Collected data
/-- Read words of GM for an engine user: a poisoned sector gives `POISON_CONSUMED`; where an engine access waits, so does the
whole (R80, R135, R429). -/
def engWords (s : State) (u : EngUser) (va n : Nat) : Acc (List Word) :=
  ((List.range ((8 * n + 31) / 32)).foldl (fun (acc : Acc (List Word × Bool)) i =>
    acc.bind (fun s l => (engAccess s u [] 3 ((va + 32 * i : Nat) : Int) 32 { rd := true }).bind (fun s q =>
      let v := placeRead s q.1 32 true (u.viewer s)
      .ok v.1 (l.1 ++ (List.range 4).map (fun j => BitVec.ofNat 64 (leNat ((v.2.1.drop (8 * j)).take 8))), l.2 || v.2.2)))) (.ok s ([], false))).bind (fun s l =>
    if l.2 then .fault s .poisonConsumed 0 va else .ok s (l.1.take n))

/-! ### Completion words -/

/-- Post a unit's word, at once or when the queue has room (R244, R330). -/
def rigPost (s : State) (n : Nat) (w : Word) : State :=
  if canPost s && (replayOf s n).post.isEmpty then pushCompletion s w else onUnit s n (fun u => { u with post := u.post ++ [w] })

/-- The clocks that an image's size adds to its load (R337). -/
def sizeClocks (h : List Word) : Nat := (min 65536 (imgBytes (imgWord h 0)) + 31) / 32

/-- A background load goes on (R337): where the size could not be read before, its clocks are still to come; then the image is
there. -/
def loadEnd (s : State) (n : Nat) : State :=
  let u := replayOf s n
  match u.loading with
  | none => s
  | some (a, t) =>
    let user : EngUser := { lnum := u.loadUser.1, node := u.loadUser.2.1, tag := u.loadUser.2.2.1, priv := u.loadUser.2.2.2 }
    let fail (s : State) (c : Cause) : State := rigPost (onUnit s n (fun u => { u with loading := none, image := [] })) n (completionWord 0 0 c.code n 3 0)
    if s.clock < t then s
    else
      match engWords s user a 8 with
      | .wait _ => s
      | .fault s c _ _ => fail s c
      | .ok s h =>
        if !u.sized then onUnit s n (fun u => { u with loading := some (a, s.clock + sizeClocks h), sized := true })
        else if 65536 < imgBytes (imgWord h 0) then fail s .illegalEncoding
        else
          match engWords s user a (imgBytes (imgWord h 0) / 8) with
          | .wait _ => s
          | .fault s c _ _ => fail s c
          | .ok s l =>
            if imageBad l then fail s .illegalEncoding
            else if (ridUnit s (imgRid l)).isSome then fail s .accessDenied
            else onUnit s n (fun u => { u with loading := none, image := l })

/-! ### Instances -/

/-- Wire sectors of a chunk (R321). -/
def wireSectors (op elems : Nat) : Nat :=
  if op == 1 then elems / 16 else if op == 3 then elems / 128 * 48 else if op == 4 then 1 + elems / 8 else elems / 8

/-- Bytes of a local chunk that count for its span (R321). -/
def chunkBad (op elems a : Nat) : Bool :=
  a % 32 != 0 || (op == 3 && (a % 2048 != 0 || elems % 128 != 0)) || (op == 1 && elems % 16 != 0) ||
  (op == 4 && (elems % 8 != 0 || decide (elems < 8) || decide (1016 < elems) || decide (4096 < a % 4096 + 32 + 4 * elems))) ||
  elems % 8 != 0

/-- The GM address of a chunk (R319). -/
def chunkAddr (u : ReplayUnit) (p : Play) (c : Nat) : Nat :=
  let w := chunkWord u.image c
  ((p.bases[bits w 50 48]?).getD 0).toNat + bits w 47 0

def onInst (s : State) (n : Nat) (f : Instance → Instance) : State := onUnit s n (fun u => { u with inst := u.inst.map f })
def onStep (s : State) (n k : Nat) (f : StepState → StepState) : State :=
  onInst s n (fun i => { i with steps := (i.steps.zipIdx).map (fun p => if p.2 == k then f p.1 else p.1) })
def bitmapOf (u : ReplayUnit) (c : Nat) : Nat := (u.bitmaps[c]?).getD 0
def memberCount (u : ReplayUnit) : Nat := popCount 64 (imgMembers u.image)

/-- Deadline D and grace G of a play (R336). -/
def playD (p : Play) : Nat := if bits p.word.toNat 31 0 == 0 then 2 ^ 32 else bits p.word.toNat 31 0
def playG (p : Play) : Nat := bits p.word.toNat 60 48

/-- An instance's completion word (R330). -/
def instWord (n : Nat) (u : ReplayUnit) (i : Instance) : Word :=
  completionWord u.released
    (b2n i.poison + 2 * b2n i.partial_ + 4 * b2n (u.dup != 0) + 8 * b2n (u.late != 0)) i.status n 3 (bits i.play.word.toNat 47 32)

• Exercise:
Will you return exactly the lines above from the one with "def engWords (s" down to the one with "Completion words -/", counting both as part of the range?

• Result of the exercise:
def engWords (s : State) (u : EngUser) (va n : Nat) : Acc (List Word) :=
  ((List.range ((8 * n + 31) / 32)).foldl (fun (acc : Acc (List Word × Bool)) i =>
    acc.bind (fun s l => (engAccess s u [] 3 ((va + 32 * i : Nat) : Int) 32 { rd := true }).bind (fun s q =>
      let v := placeRead s q.1 32 true (u.viewer s)
      .ok v.1 (l.1 ++ (List.range 4).map (fun j => BitVec.ofNat 64 (leNat ((v.2.1.drop (8 * j)).take 8))), l.2 || v.2.2)))) (.ok s ([], false))).bind (fun s l =>
    if l.2 then .fault s .poisonConsumed 0 va else .ok s (l.1.take n))

/-! ### Completion words -/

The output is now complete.